◆ Task instructions ◆
Print exactly the lines below between the line holding "def locateWrite (c" and the line holding "def submittedWord (c", inclusive, and nothing more.

◆ Data shown ◆

-- ==== Sys2Proof/Decode.lean ====
section
/-! DEFINITION. The decoder, total on every 32-bit word (30_encoding.md R147), and the encoder (R143 to R145). The frame limit
P_MAX_FRAMES is a parameter, so both decoders of a choice `c` and the block's own one stand here. -/

namespace Sys2Proof

/-- Why a word is ILLEGAL (R148). -/
inductive Illegal where
  /-- OPC is 0x00 or 0x04 to 0xFF (R142, R149). -/
  | reservedOpcode (opc : BitVec 8)
  /-- NOTE_ON with bits 23:16 not zero (R143). -/
  | noteOnReservedBits
  /-- NOTE_OFF with bits 23:0 not zero (R144). -/
  | noteOffReservedBits
  /-- PROCESS with NFRAMES > P_MAX_FRAMES (R145). -/
  | tooManyFrames (frames : Nat)
  deriving DecidableEq, Repr

/-- `decode(w)` of R147, under a choice `c` of the parameters. -/
def decodeWith (c : Cfg) (w : Word) : Except Illegal Instr :=
  if Machine.opcField w = 0x01#8 then
    if Machine.noteReserved w = 0 then .ok (.noteOn (Machine.noteOperand w)) else .error .noteOnReservedBits
  else if Machine.opcField w = 0x02#8 then
    if Machine.argField w = 0 then .ok .noteOff else .error .noteOffReservedBits
  else if Machine.opcField w = 0x03#8 then
    if Machine.maxFrames c < Machine.framesOperand w then .error (.tooManyFrames (Machine.framesOperand w))
    else .ok (.process (Machine.framesOperand w))
  else .error (.reservedOpcode (Machine.opcField w))

/-- The block's decoder. -/
def decode (w : Word) : Except Illegal Instr := decodeWith Config.machine w

/-- The command read from the bits of a word as spec/opcode_table.json numbers them (`nbits` of them; a command has 32). -/
def decodeTableWord (nbits w : Nat) : Option Instr := (decode (BitVec.ofNat 32 (w % 2 ^ nbits))).toOption

/-- The word of a command: OPC above ARG, the reserved bits zero (R143 to R145). -/
def encode : Instr → Word
  | .noteOn note => 0x01#8 ++ 0x00#8 ++ BitVec.ofInt 16 note
  | .noteOff => 0x02#8 ++ 0x000000#24
  | .process frames => 0x03#8 ++ BitVec.ofNat 24 frames

end Sys2Proof
end

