-- ==== Sys2Proof/Machine/Bus.lean ====
section
/-! DEFINITION. The host bus (20_memory.md R100 to R112): where an offset leads, and what a read and a write do. A full, aligned
write to CMD submits a command; Machine/Fetch.lean takes it. -/

namespace Sys2Proof.Machine

/-- What a legal access reaches. -/
inductive Location where
  /-- A register of the map (R101). -/
  | reg (r : Reg)
  /-- OUTBUF[i] (R102). -/
  | outbuf (i : Nat)
  deriving DecidableEq, Repr

/-- The location a legal access reaches; none for an access of the wrong size, a misaligned one and one to a reserved offset
(R101, R102, R106 to R108). -/
def locate (c : Cfg) (off : Offset) (size : AccessSize) : Option Location :=
  if size != .word || decide (off.toNat % 4 ≠ 0) then none
  else if off.toNat < outbufBase then (regAt off).map .reg
  else if off.toNat < outbufBase + 8 * maxFrames c then some (.outbuf ((off.toNat - outbufBase) / 4))
  else none

/-- Locations whose reads during BUSY are undefined (10_state.md R71, R75). -/
def Location.undefinedWhileBusy : Location → Bool
  | .reg r => isObservation r
  | .outbuf _ => true

/-- The word a location holds (R111). -/
def locationValue (c : Cfg) (s : State) : Location → Word
  | .reg r => regValue s r
  | .outbuf i => outbufWord c s i

/-- MemRead(off, size) (R111): the value goes to the host. During BUSY an observation register or OUTBUF gives any value, afresh
for each read. No read changes anything else but BUS_ERR on a bad access (R108, R110). -/
def busRead (c : Cfg) (off : Offset) (size : AccessSize) (s : State) : State :=
  match locate c off size with
  | none => { raiseCause .busError s with lastRead := some 0#32 }
  | some loc =>
    if loc.undefinedWhileBusy && s.busy then
      { s with lastRead := some (c.busyRead s.busyReads), busyReads := s.busyReads + 1 }
    else { s with lastRead := some (locationValue c s loc) }

/-- The location a legal write reaches: as `locate`, and every byte enable must be on (R108). -/
def locateWrite (c : Cfg) (off : Offset) (size : AccessSize) (lanes : BitVec 4) : Option Location :=
  if lanes = 0xF#4 then locate c off size else none

/-- MemWrite(off, size, v) but for the submission of a command (R112): OUTBUF and RO registers ignore it. -/
def busWrite (c : Cfg) (off : Offset) (size : AccessSize) (lanes : BitVec 4) (v : Word) (s : State) : State :=
  match locateWrite c off size lanes with
  | none => raiseCause .busError s
  | some (.reg r) => writeReg r v s
  | some (.outbuf _) => s

/-- The command word an access submits: only a legal write to CMD submits one (10_state.md R43, 60_exceptions.md R364). -/
def submittedWord (c : Cfg) : Access → Option Word
  | .read _ _ => none
  | .write off size lanes v => if locateWrite c off size lanes = some (.reg .cmd) then some v else none

/-- An access that submits no command. -/
def busAccess (c : Cfg) (a : Access) (s : State) : State :=
  match a with
  | .read off size => busRead c off size s
  | .write off size lanes v => busWrite c off size lanes v s

end Sys2Proof.Machine
end

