-- ==== Sys2Proof/Machine/Fetch.lean ====
section
/-! DEFINITION. The next move (60_exceptions.md R372): the block has no program counter (10_state.md R41), so the "instruction
fetch" is taking the command word of a CMD write at the head of the outside world's moves. -/

namespace Sys2Proof.Machine

/-- The bus access that writes a word to CMD (10_state.md R43). -/
def cmdWrite (w : Word) : Access := .write (regOffset .cmd) .word 0xF#4 w

/-- A command word that the engine takes (30_encoding.md R140, R147, R148). At the staged pace a PROCESS is only accepted here. -/
def takeCommand (w : Word) (s : State) : Fetched :=
  match decode w with
  | .error _ => .moved (rejectCommand (awaitIdle Config.machine s))
  | .ok i =>
    match s.pace, i with
    | .staged, .process n => .moved (acceptProcess n s)
    | _, _ => .command i s

/-- A CMD write at the head of the moves. At the staged pace it is held while BUSY: the engine runs one stage and the write stays
(10_state.md R43, 70_reset_and_hazards.md R410); at the whole pace the hold is inside the step (`awaitIdle`). -/
def fetchCommand (w : Word) (rest : List HostMove) (s : State) : Fetched :=
  if s.busy && decide (s.pace = .staged) then .moved (runStage Config.machine s)
  else takeCommand w { s with inbox := rest }

/-- One turn of WAIT_IDLE (30_encoding.md R151): read STATUS; when bit 0 is 0 go on, otherwise poll again, and the engine has had
one stage's time in between (log 6). -/
def pollIdle (rest : List HostMove) (s : State) : State :=
  let r := busRead Config.machine (regOffset .status) .word s
  if s.busy then runStage Config.machine r else { r with inbox := rest }

/-- The next move. With none left the engine goes on with a running PROCESS (70_reset_and_hazards.md R421), and an idle block
keeps its state (60_exceptions.md R374). -/
def fetch (s : State) : Fetched :=
  match s.inbox with
  | [] => .moved (runStage Config.machine s)
  | .reset :: rest => .moved (applyReset { s with inbox := rest })
  | .engine :: rest => .moved (runStage Config.machine { s with inbox := rest })
  | .waitIdle :: rest => .moved (pollIdle rest s)
  | .access a :: rest =>
    match submittedWord Config.machine a with
    | some w => fetchCommand w rest s
    | none => .moved (busAccess Config.machine a { s with inbox := rest })

/-- The state in which a word is the next command: its CMD write stands first, and the pace is whole, so that the very next step
takes it and runs it (log 5). -/
def placeCommand (w : Word) (s : State) : State :=
  { s with inbox := .access (cmdWrite w) :: s.inbox, pace := .whole }

end Sys2Proof.Machine
end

◆ Answer to the exercise ◆
def locateWrite (c : Cfg) (off : Offset) (size : AccessSize) (lanes : BitVec 4) : Option Location :=
  if lanes = 0xF#4 then locate c off size else none

/-- MemWrite(off, size, v) but for the submission of a command (R112): OUTBUF and RO registers ignore it. -/
def busWrite (c : Cfg) (off : Offset) (size : AccessSize) (lanes : BitVec 4) (v : Word) (s : State) : State :=
  match locateWrite c off size lanes with
  | none => raiseCause .busError s
  | some (.reg r) => writeReg r v s
  | some (.outbuf _) => s

/-- The command word an access submits: only a legal write to CMD submits one (10_state.md R43, 60_exceptions.md R364). -/
def submittedWord (c : Cfg) : Access → Option Word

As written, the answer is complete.